Exercise objective:
Tell me how many lines in the data include "regNswDrops", and keep the reply to that number.

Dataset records
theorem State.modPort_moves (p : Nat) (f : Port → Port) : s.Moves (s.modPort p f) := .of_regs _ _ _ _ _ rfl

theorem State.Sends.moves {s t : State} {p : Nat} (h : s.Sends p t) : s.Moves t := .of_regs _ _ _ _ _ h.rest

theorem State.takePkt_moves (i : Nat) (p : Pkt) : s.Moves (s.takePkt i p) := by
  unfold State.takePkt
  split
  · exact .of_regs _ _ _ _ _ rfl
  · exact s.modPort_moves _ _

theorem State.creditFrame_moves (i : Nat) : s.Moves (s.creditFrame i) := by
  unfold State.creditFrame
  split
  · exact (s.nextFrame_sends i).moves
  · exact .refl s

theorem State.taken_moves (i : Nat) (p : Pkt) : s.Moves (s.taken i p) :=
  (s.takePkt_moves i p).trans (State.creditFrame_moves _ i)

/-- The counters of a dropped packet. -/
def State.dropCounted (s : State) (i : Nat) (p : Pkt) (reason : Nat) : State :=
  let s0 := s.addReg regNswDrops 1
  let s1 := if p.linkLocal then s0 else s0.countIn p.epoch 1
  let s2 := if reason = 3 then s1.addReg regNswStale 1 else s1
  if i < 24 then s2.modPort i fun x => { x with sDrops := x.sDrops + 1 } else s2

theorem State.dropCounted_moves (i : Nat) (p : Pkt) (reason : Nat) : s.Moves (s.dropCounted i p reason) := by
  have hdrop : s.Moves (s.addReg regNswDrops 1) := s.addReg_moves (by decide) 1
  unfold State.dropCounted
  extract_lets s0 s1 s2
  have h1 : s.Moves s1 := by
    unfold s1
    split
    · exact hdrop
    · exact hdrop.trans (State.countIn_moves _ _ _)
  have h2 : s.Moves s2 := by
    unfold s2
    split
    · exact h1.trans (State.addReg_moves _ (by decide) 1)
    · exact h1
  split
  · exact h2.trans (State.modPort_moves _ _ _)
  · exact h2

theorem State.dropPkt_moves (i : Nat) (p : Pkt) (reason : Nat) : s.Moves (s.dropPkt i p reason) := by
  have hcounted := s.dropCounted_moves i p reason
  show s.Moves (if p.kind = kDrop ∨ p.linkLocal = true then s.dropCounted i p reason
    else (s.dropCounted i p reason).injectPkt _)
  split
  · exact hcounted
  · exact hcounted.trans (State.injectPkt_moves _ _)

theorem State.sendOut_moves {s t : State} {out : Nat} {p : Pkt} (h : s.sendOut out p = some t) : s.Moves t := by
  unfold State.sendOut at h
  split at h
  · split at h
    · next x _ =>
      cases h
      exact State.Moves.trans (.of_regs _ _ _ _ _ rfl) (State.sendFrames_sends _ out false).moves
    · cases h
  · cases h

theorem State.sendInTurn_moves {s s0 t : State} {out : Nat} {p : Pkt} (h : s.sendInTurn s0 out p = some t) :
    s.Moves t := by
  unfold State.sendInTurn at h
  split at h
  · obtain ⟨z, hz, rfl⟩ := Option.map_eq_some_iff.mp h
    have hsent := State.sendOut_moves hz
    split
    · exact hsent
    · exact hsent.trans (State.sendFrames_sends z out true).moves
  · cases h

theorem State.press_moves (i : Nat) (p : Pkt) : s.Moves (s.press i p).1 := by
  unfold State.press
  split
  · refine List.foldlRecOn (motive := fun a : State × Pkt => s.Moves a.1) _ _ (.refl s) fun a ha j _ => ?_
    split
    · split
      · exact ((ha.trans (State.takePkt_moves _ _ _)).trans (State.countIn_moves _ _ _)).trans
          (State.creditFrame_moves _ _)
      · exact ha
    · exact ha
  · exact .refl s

Answer below:
2